Lovett, a man of the English jockey type, had lost one eye in a fight but was a quiet enough fellow, never losing his temper except when someone spoke favorably of the Irish or of the Catholic religion. He had a fixed notion that the Pope at Rome had made up his mind to get control of America and had filled the land with crafty spies and agents who worked tirelessly night and day to accomplish his ends and when he spoke of the Irish Catholics he lowered his voice, put his hand over his mouth, winked, scowled and acted in general like one creeping stealthily through some mountainous country, infested with desperadoes, and in which every tree and stone might conceal a deadly enemy.

At the stable during the long quiet winter afternoons there was little to do so we all gathered in the office, a room some fifteen by twenty with a large stove in the centre.
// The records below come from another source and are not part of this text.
/-- The copy of an area that a reader takes (R436): one that passes, and of two the one with the later header FT. -/
def readArea (s : State) (a b : Nat) : Option Nat :=
  match areaOk s a, areaOk s b with
  | true, true => some (if (wordAt (areaHead s a) 0).toNat < (wordAt (areaHead s b) 0).toNat then b else a)
  | true, false => some a
  | false, true => some b
  | false, false => none

/-- The SEALED flag of a copy of the segment. -/
def flagged (s : State) (base : Nat) : Bool := bit (wordAt (areaHead s base) 1).toNat 32

/-- SEQ of the sealed segment, if the black box holds one (R443, R444). -/
def sealedSegment (s : State) : Option (BitVec 32) :=
  if flagged s 0x0F00000 || flagged s 0x0F80000 then
    match readArea s 0x0F00000 0x0F80000 with
    | some b => if flagged s b then some (ext (wordAt (areaHead s b) 1) 0 32) else none
    | none => none
  else none

/-- A copy of the segment loses its SEALED flag. -/
def unsealCopy (s : State) (base : Nat) : State :=
  if flagged s base then
    putCopy s base (withHead (wordAt (areaHead s base) 0) (ext (wordAt (areaHead s base) 1) 0 32) false (areaBody s base))
  else s

/-- A write of FLT_BB_CTRL.UNSEAL: the seal is released. -/
def writeUnseal (s : State) : State :=
  if isSet s FLT_STATUS FLT_STATUS_SEALED then
    logEvent (setF (unsealCopy (unsealCopy s 0x0F00000) 0x0F80000) FLT_STATUS FLT_STATUS_SEALED 0) 4 0x02 183 0
  else s

/-- UNSEAL (R443): after cold start. -/
def execUnseal (s : State) : Host.Outcome State Fault Refusal := .next (ifRunning s (writeUnseal s))

/-! ### The history (R439) -/

/-- Package power averaged over the second, in W. -/
def secAverage (s : State) : Nat := min 4095 (s.flt.secWatts / max 1 s.flt.secSamples / 1000)

/-- The second's record. -/
def histRecord (s : State) : BitVec 32 :=
  BitVec.ofNat 32 (secAverage s + min s.flt.secTemp 255 * 2 ^ 12 + s.flt.secPower.toNat * 2 ^ 20 + s.flt.secThermal.toNat * 2 ^ 24
    + b2n s.flt.secThrottled * 2 ^ 28 + b2n s.flt.secEdc * 2 ^ 29 + b2n s.flt.secFault * 2 ^ 30 + b2n s.boot.halt * 2 ^ 31)

/-- A page with its CRC, as words: 1,023 values of 4 bytes, those not yet written being 0. -/
def pageWords (vals : List (BitVec 32)) : List Word :=
  let l := (vals ++ List.replicate 1023 0).take 1023
  packed (l ++ [crc32c (l.flatMap (fun v => toBytes 4 v.toNat))])

/-- One more record in the page in hand; `sec` is the second it covers. (DEDUCED, log entry 27.) -/
def addHistory (s : State) (sec : Nat) (r : BitVec 32) : State :=
  let k := if s.flt.histCount < 1022 then s.flt.histCount else 0
  let p := if s.flt.histCount < 1022 then s.flt.histPage else (s.flt.histPage + 1) % 640
  let vals := (if k = 0 then [BitVec.ofNat 32 sec] else s.flt.hist) ++ [r]
  let s := putArea s (0x0A00000 + 4096 * p) (0x0C80000 + 4096 * p) (pageWords vals)
  { s with flt := { s.flt with histPage := p, histCount := k + 1, hist := vals } }

/-- A new second begins with the levels as they stand. -/
def newSecond (s : State) : State :=
  let t := (List.range 60).foldl (fun m k => max m (min 255 (tempAt s k / 4).toNat)) 0
  seeLevels { s with flt := { s.flt with secPower := 0, secThermal := 0, secTemp := t, secThrottled := false, secEdc := false,
                                         secFault := false, secWatts := 0, secSamples := 0 } }

/-- A powered second of observation has passed (R449); an engine's observation ends with its last. -/
def countHours (s : State) : State :=
  if s.boot.rails then
    { s with flt := { s.flt with obs := (s.flt.obs.map (fun e => (e.1, e.2 - 1))).filter (fun e => e.1 < 80 || e.2 != 0) } }
  else s
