/-- R319 for a bundle at a RESTART of some jobs: alignment, overlap, and at a changed width the gate lists in force and those
of the jobs, which take effect at that RESTART. -/
def widthsOk (s : State) (js : List Nat) (b : Nat) : Bool :=
  match editedLanes s b 32 0 with
  | none => false
  | some l =>
    (List.range 32).all (fun i => editedF s (pCtrl (32 * b + i)) LNK_PORT_CTRL_EN == 0 || l.contains (32 * b + i))
      && l.all (fun q =>
        let w := editedF s (pCtrl q) LNK_PORT_CTRL_WIDTH
        w == getF s (pCtrl q) LNK_PORT_CTRL_WIDTH ||
          (listOk s q (2 ^ w) (gateCycle s q) (gatePhase s q) (getF s (TSC_GATE_CTRL q) TSC_GATE_CTRL_BASE) (gateEntries s q)
            && js.all (fun j => match (job s j).bind (fun x => x.next) with
                | some i => i.gates.all (fun g => g.port.toNat != q ||
                    listOk s q (2 ^ w) g.cycle.toNat g.phase.toNat g.base.toNat (listEntries g.words))
                | none => true)))

/-- R319 on every named port group: where a bundle fails, every LNK_PORT_CTRL edit of the RESTART is discarded. -/
def checkWidths (ks : List Nat) (s : State) : State :=
  let groups := (ks.filter (fun k => qidKind s k == 0)).map (qidId s)
  let bad := groups.filter (fun b => !widthsOk s (groupJobs s ks) b)
  if bad.isEmpty then s
  else
    let s := dropEdits s (fun off => groups.any (fun b => (List.range 32).any (fun l => off == LNK_PORT_CTRL b l)))
    bad.foldl (fun s b => event s (LNK_BUNDLE_STATUS b) LNK_BUNDLE_STATUS_CTRL_REJECT 4) s

/-- The QIDs stand in RESTARTING until the RESTART FT. -/
def beginRestart (s : State) (r : Nat) (e : CmdEntry) (t : Word) : State :=
  let s := checkWidths e.qids (checkQuotas e.qids s)
  let s := e.qids.foldl (fun s k => match mapFind s.qids k with
    | none => s
    | some q =>
      let q := { q with ring := Fin.ofNat 256 r, index := e.index, tag := BitVec.ofNat 32 e.tag, restartFt := t, group := e.qids }
      { setF s (PUP_QER k) PUP_QER_STATE 3 with qids := mapPut s.qids k q }) s
  evalAll (setCring s r { cring s r with serial := true })

/-- RESTART (R399). (DESIGN CHOICE, log entry 33.) -/
def runRestart (s : State) (r : Nat) (e : CmdEntry) : State :=
  let t := wordAt e.words 2
  if !restartOk e then serialDone s r e 0x01 0
  else if e.qids.any (fun k => qidState s k != 2) then serialDone s r e 0x07 0
  else if t.toNat < (now s).toNat + 20000 then serialDone s r e 0x09 0
  else if e.qids.any (gateRejects s e.qids) then serialDone s r e 0x0A 0
  else if regionRejects s e.qids then serialDone s r e 0x0B 0
  else beginRestart s r e t

def execRestart (r : RingId) (s : State) : Host.Outcome State Fault Refusal := .next (dispatch s r 0x0B (fun s e => runRestart s r e))

/-! ### The RESTART FT (R400) -/

/-- Timing-source counter of a register offset (Table 14.2). -/
def timingField (off : Nat) : Option Fld :=
  if off = HUB_CNT_FENCE_HOLD then some HUB_CNT_FENCE_HOLD_COUNT
  else if 0x100100 ≤ off ∧ off < 0x100140 then some FTU_SLIP_COUNT
  else if 0x1000000 ≤ off ∧ off < 0x1200000 ∧ 0x1000 ≤ off % 0x10000 ∧ off % 0x10000 < 0x2000 then
    if off % 0x80 = 0x28 then some LNK_CNT_RETRY_COUNT else if off % 0x80 = 0x40 then some LNK_CNT_LCRC_COUNT else none
  else if 0x3000000 ≤ off ∧ off < 0x3400000 then
    if off % 0x1000 = 0x100 ∨ off % 0x1000 = 0x108 ∨ off % 0x1000 = 0x110 then some TSC_CNT_DEFER_COUNT else none
  else if 0x4000000 ≤ off ∧ off < 0x4100000 then
    if off % 0x10000 = 0x10 then some RED_STATUS_FENCED else if off % 0x10000 = 0x28 then some RED_RESIDUE_COUNT else none
  else if 0x5000000 ≤ off ∧ off < 0x5500000 then
    if off % 0x10000 = 0x100 ∨ off % 0x10000 = 0x108 then some CORE_IDLE_COUNT else none
  else if 0x6000000 ≤ off ∧ off < 0x6100000 then if off % 0x10000 = 0x20 then some CLU_CNT_SWAP_COUNT else none
  else if 0x7000080 ≤ off ∧ off < 0x70000A0 then some MEM_CNT_REREAD_COUNT
  else none

/-- The counters of the timing sources that are not 0: steps run again, registers by offset, and the expulsions of each group
(R370). -/
def timingCounts (s : State) : List (Nat × Nat) :=
  let regs := s.csr.filterMap (fun e => (timingField e.1).map (fun f => (e.1, fget f e.2)))
  let groups := s.coll.groups.map (fun g => (2 ^ 32 + g.gid, g.expelled.toNat))
  ((0, s.sec.reruns) :: (regs ++ groups)).filter (fun e => e.2 != 0)

/-- Edits of the registers that satisfy a test take effect. -/
def applyEdits (s : State) (p : Nat → Bool) : State :=
  let s' := s.edits.foldl (fun t e => match e.2 with
    | some v => if p e.1 then setReg t e.1 (mergeRwq e.1 (reg t e.1) v) else t
    | none => t) s
  dropEdits s' p

/-- First FT at or after `t` that is PHASE modulo CYCLE. -/
def cycleFrom (cycle phase t : Nat) : Nat := t + (cycle + phase % cycle - t % cycle) % cycle

/-- The lowest schedule alarm that no domain holds. -/
def freeSchedAlarm (s : State) : Option Nat := (List.range 960).find? (fun n => (mapFind s.ftu.owner n).isNone)

/-- The GATE_CYCLE alarm of a port that leads lists keeps its list's time from an FT on. -/
def armGate (s : State) (q : Nat) (t : Nat) : State :=
  if gateLen s q = 0 ∨ gateCycle s q = 0 ∨ getF s (TSC_GATE_CTRL q) TSC_GATE_CTRL_LEADER ≠ q then
    (match gateAlarm s q with
    | some n => if (followers s q).isEmpty then freeAlarm s n else s
    | none => s)
  else
    let target := cycleFrom (gateCycle s q) (gatePhase s q) t
    match gateAlarm s q with
    | some n => setAlarm s n 1 q target (gateCycle s q)
    | none => match freeSchedAlarm s with
      | some n =>
        let o := BitVec.ofNat 16 ((listJobs s q).headD 0xFFFF)
        setAlarm { s with ftu := { s.ftu with owner := mapPut s.ftu.owner n o } } n 1 q target (gateCycle s q)
      | none => s

/-- A gate list of a loaded image is installed (R307). -/
def installList (s : State) (g : GateList) : State :=
  let q := g.port.toNat
  let s := setF s (TSC_GATE_CTRL q) TSC_GATE_CTRL_BASE g.base.toNat
  let s := setF s (TSC_GATE_CTRL q) TSC_GATE_CTRL_LEN (listEntries g.words).length
  let s := setF s (TSC_GATE_CTRL q) TSC_GATE_CTRL_LEADER g.leader.toNat
  let s := setF s (TSC_GATE_TIME q) TSC_GATE_TIME_CYCLE g.cycle.toNat
  let s := setF s (TSC_GATE_TIME q) TSC_GATE_TIME_PHASE g.phase.toNat
  g.words.zipIdx.foldl (fun s w => setReg s (TSC_GMEM (portDie q) (g.base.toNat / 2 + w.2)) w.1) s

/-- FLOW images that a job has loaded serve their OP codes from its RESTART FT on, and their lists come into force (R190,
R206). -/
def takeFlows (s : State) (j : Nat) (x : Job) : State :=
  if x.flowNext.isEmpty then s
  else
    let s := setJob s j { x with flowNext := [] }
    let s := { s with coll := { s.coll with flow := x.flowNext.foldl (fun m e => mapPut m e.1 e.2) s.coll.flow } }
    ((x.flowNext.map Prod.snd).eraseDups.flatMap (fun i => i.gates)).foldl installList s

/-- The image that a job runs from the RESTART FT on, and its lists, come into force; a port whose list no schedule holds
any more returns to the default list. A job without a schedule uses none of VC0 to VC3 (R188, R251). -/
def takeImage (s : State) (j : Nat) (x : Job) : State :=
  let s := takeFlows s j x
  let x := { x with flowNext := [] }
  match x.next with
  | none => s
  | some i =>
    let old : List Nat := match x.image with | some o => o.gates.map (fun (g : GateList) => g.port.toNat) | none => []
    let s := setJob s j { x with image := some i, next := none }
    let s := if i.events.isEmpty && i.gates.isEmpty then
        setF s (SWC_JOB 0 x.index) SWC_JOB_VC_EN (getF s (SWC_JOB 0 x.index) SWC_JOB_VC_EN / 16 * 16)
      else s
    let s := old.foldl (fun s q => if (listJobs s q).isEmpty then defaultList s q else s) s
    i.gates.foldl installList s

/-- A job's alarms are armed from its schedule, relative to an FT (R188, R400). -/
def armJob (s : State) (j : Nat) (t : Nat) : State :=
  ((imageOf s j).toList ++ flowsOf s j).foldl (fun s i =>
    let s := i.events.foldl (fun s e =>
      if e.action = 1 then s else setAlarm s e.alarm e.action.toNat e.index.toNat (t + e.offset.toNat) e.period.toNat) s
    i.gates.foldl (fun s g => if g.leader = g.port then armGate s g.port.toNat t else s) s) s

/-- IMMEDIATE entries of a job begin (R193). -/
def beginImmediate (s : State) (j : Nat) (t : Word) : State :=
  match imageOf s j with
  | none => s
  | some i => i.entries.zipIdx.foldl (fun s (e : EntryDef × Nat) =>
      if e.1.kind = 0#2 then (match coreOf s e.1.lcore.toNat with | some n => entryDue s n e.2 t | none => s) else s) s

/-- Before the edits: a job's image, its entries that waited, its alarms. -/
def restartJobA (s : State) (j : Nat) (t : Word) : State :=
  match job s j with
  | none => s
  | some x => armJob (takeImage (dropDue s j) j x) j t.toNat

/-- After the edits: the identities of its ranks, its counters' reference, IMMEDIATE entries, held launches. -/
def restartJobB (s : State) (j : Nat) (t : Word) : State :=
  match job s j with
  | none => s
  | some x =>
    let s := bindRanks (setJob s j { x with restartFt := t, timing := timingCounts s }) j
    let s := latchPlan { s with pwr := { s.pwr with restarted := true } }
    resumeJob (beginImmediate s j t) j

/-- Shapers, policers and throttles of a port start (R310–R312). -/
def startBuckets (s : State) (q : Nat) : State :=
  let unit := 128000
  let full (v : Nat) : Nat := getF s (TSC_SHAPER q v) TSC_SHAPER_BURST * unit
  let sh := (List.range 8).map (fun v => if isSet s (TSC_SHAPER q v) TSC_SHAPER_EN && isSet s (TSC_SHAPER q v) TSC_SHAPER_START_FULL then full v else 0)
  let po := (List.range 8).map (fun v => ((getF s (TSC_POLICER q v) TSC_POLICER_BURST * unit : Nat) : Int))
  let s := setPort s q { port s q with shaper := sh, policer := po, throttle := List.replicate 3 ((4224 * unit : Nat) : Int), tokensAt := now s }
  let s := checkPolicers s q
  setF (setF (setF s (TSC_THROTTLE q) TSC_THROTTLE_LEVEL4 8) (TSC_THROTTLE q) TSC_THROTTLE_LEVEL6 8) (TSC_THROTTLE q) TSC_THROTTLE_LEVEL7 8

/-- What decides a port's link: its enable and width, and its bundle's class, reach and mode. -/
def linkConfig (s : State) (q : Nat) : Nat × Nat × Word :=
  (getF s (pCtrl q) LNK_PORT_CTRL_EN, getF s (pCtrl q) LNK_PORT_CTRL_WIDTH, reg s (LNK_BUNDLE_CTRL (portBundle q)) &&& 0x1F)
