/-- Step 4: the schedule's digest, then the entry table and the bindings; status and DETAIL. -/
def step4 (w : List Word) : Nat × Nat :=
  let sec := sectionBytes w 5
  let want := (List.range 4).map (fun i => wordAt w (6 + i))
  let d := if sec.isEmpty then [0, 0, 0, 0] else (List.range 4).map (digestWord (sha3 sec))
  if d ≠ want then (5, 0)
  else
    match (entryWords w).zipIdx.find? (fun e => !entryOk (eventWords w) (entryTable w) e.2 e.1.1 e.1.2) with
    | some e => (1, e.2)
    | none => match (bindings w).zipIdx.find? (fun b => 4 < bits b.1.1 18 16 || bits b.1.1 31 20 != 0) with
      | some b => (1, b.2)
      | none => (0, 0)

/-! ### Decoding (step 5) -/

/-- Code of an image as 32-bit words; a section that is no multiple of 4 bytes ends in a part of one. -/
def codeWords (w : List Word) : List (BitVec 32) :=
  ((sectionWords w 0).flatMap (fun v => [ext v 0 32, ext v 32 32])).take ((hdF w 10 63 32 + 3) / 4)

/-- A branch or jump target of the instruction at `i`. -/
def target (i off : Nat) (width : Nat) : Int := (i : Int) + signed width off

/-- A constant target starts an instruction. -/
def targetOk (code : List (BitVec 32)) (t : Int) : Bool := decide (0 ≤ t) && isStart code t.toNat

/-- Status of a 32-bit instruction (Tables 7.4, 8.1). -/
def shortStatus (code : List (BitVec 32)) (i x : Nat) : Nat :=
  let op := bits x 7 2
  let gd := bits x 12 8
  let ga := bits x 17 13
  let gb := bits x 22 18
  let func := bits x 31 23
  let ok : Bool := match op with
    | 0x01 => aluFuncs.contains func
    | 0x06 => bits x 31 24 == 0
    | 0x07 => bits x 31 24 == 0
    | 0x08 => bits x 31 24 == 0
    | 0x1D => gb == 0 && func == 0
    | 0x30 => ga == 0 && gb == 0 && func ≤ 7
    | 0x31 => ga == 0 && func == 0 && (gd != gb || gd == 0)
    | 0x32 => gd == 0 && ga == 0 && gb == 0 && func == 0
    | 0x33 => gd == 0 && ga == 0 && gb == 0 && func == 0
    | 0x34 => gd == 0 && ga == 0 && gb == 0 && func == 0
    | _ => (2 ≤ op && op ≤ 0x15) || (0x16 ≤ op && op ≤ 0x1B && targetOk code (target i (bits x 31 18) 14))
  if ok then 0 else 7

/-- Status of a 64-bit instruction. -/
def longStatus (code : List (BitVec 32)) (i x imm : Nat) : Nat :=
  let ga := bits x 17 13
  let func := bits x 31 18
  let ok : Bool := match bits x 7 2 with
    | 0x1C => ga == 0 && func == 0 && targetOk code (target i imm 32)
    | 0x1E => alulFuncs.contains func
    | 0x1F => ga == 0 && func == 0
    | 0x20 => func == 0
    | _ => false
  if ok then 0 else 7

/-- The descriptor at an index. -/
def descAt (code : List (BitVec 32)) (i : Nat) : BitVec 128 :=
  BitVec.ofNat 128 ((code.getD i 0).toNat + (code.getD (i + 1) 0).toNat * 2 ^ 32 + (code.getD (i + 2) 0).toNat * 2 ^ 64
    + (code.getD (i + 3) 0).toNat * 2 ^ 96)

/-- Whether the instruction at an index is V-marked (Table 7.5). -/
def instrV (code : List (BitVec 32)) (i : Nat) : Bool :=
  let x := (code.getD i 0).toNat
  match x % 4 with
  | 0 => bits x 7 2 == 0x31
  | 2 => descV (descAt code i)
  | _ => false

/-- Bytes from a constant base, g0, that leave the core's own SRAM (R129, Table 5.1): rows of `len` bytes. -/
def constOut (g : GReg) (rows stride len : Nat) : Bool := g == 0 && decide (0x800000 < (rows - 1) * stride + len)

/-- A constant operand of a descriptor lies outside Table 5.1 (R129), or names an object that the image does not bind
(R238): status ADDRESS. Address 0, the issuing core's own SRAM, is no global address in a region of a remote device. -/
def constStatus (bound : List Nat) (d : BitVec 128) : Nat :=
  let bad : Bool := match dNat d 0 8 with
    | 0x02 =>
      let len := if dmaMode d = 1 then rowBytes (match dmaEw d with | 0 => 4 | 1 => 6 | 2 => 8 | _ => 16) 64 else dmaRowBytes d
      (dmaMode d != 2 && constOut (dmaSrcG d) (dmaRows d) (dmaSrcStride d) len)
        || (dmaMode d != 1 && (if dmaRankG d == 0 then constOut (dmaDstG d) (dmaRows d) (dmaDstStride d) len else dmaDstG d == 0))
    | 0x06 => constOut (mmaDstG d) (mmaRows d) (mmaDstStride d) (4 * mmaCols d)
    | 0x0A => constOut (wldSrcG d) (wldRows d) (wldStride d) (rowBytes (fmtWidth (wldFmt d)) 64)
    | 0x12 =>
      let len := vecCols d * (fmtWidth (vecFmt d) / 8)
      constOut (vecAG d) (vecRows d) (vecStride d) len
        || (vecOp d < 22 && constOut (vecDstG d) (vecRows d) (vecStride d) len)
        || (vecHasB (vecOp d) && !vecBScalar d && constOut (vecBG d) (vecRows d) (vecStride d) len)
        || (vecHasC (vecOp d) && constOut (vecCG d) (vecRows d) (vecStride d) len)
    | 0x16 =>
      constOut (cvtSrcG d) (cvtRows d) (cvtSrcStride d) (rowBytes (fmtWidth (cvtSrcFmt d)) (cvtCols d))
        || constOut (cvtDstG d) (cvtRows d) (cvtDstStride d) (rowBytes (fmtWidth (cvtDstFmt d)) (cvtCols d))
        || (cvtMx d && constOut (cvtScaleG d) 1 0 (cvtRows d * (cvtCols d / 32)))
    | 0x1A => !syncObjReg d && (List.range ((if syncSop d = 4 then syncFirstN d else 0) + 1)).any (fun k => !bound.contains (syncObj d + k))
    | _ => false
  if bad then 9 else 0

/-- A scalar load or store from the constant base g0 lies outside the core's own SRAM: below 0 (R129, R213). -/
def constShort (x : Nat) : Nat := if 0x0B ≤ bits x 7 2 ∧ bits x 7 2 ≤ 0x15 ∧ bits x 17 13 = 0 ∧ bit x 31 = true then 9 else 0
There certain citizens of the town came daily to visit us.

In the room there would be at one time Bert the Negro; Lovett, sitting on a stool and tapping the floor with a driver’s whip; myself, taking in everything and sometimes with my nose in a book; Tom Moseby, who had been a gambler on a Mississippi River boat in his young days and who always wore a large dirty white collar with a black stock; Silas Hunt, a lawyer who had no practice nor seemed to want any and who was said to be writing a book on the subject of constitutional law, a book that no one ever saw; a fat German, who was a follower of Karl Marx and who owned a large farm near the town, but who, for all his anti-capitalistic beliefs, was said to cheat ruthlessly all who had any sort of dealings with him; Billy West, who owned two race horses himself and whose wife ran the town millinery store and who was himself something of a dandy and, last of all, Judge Turner.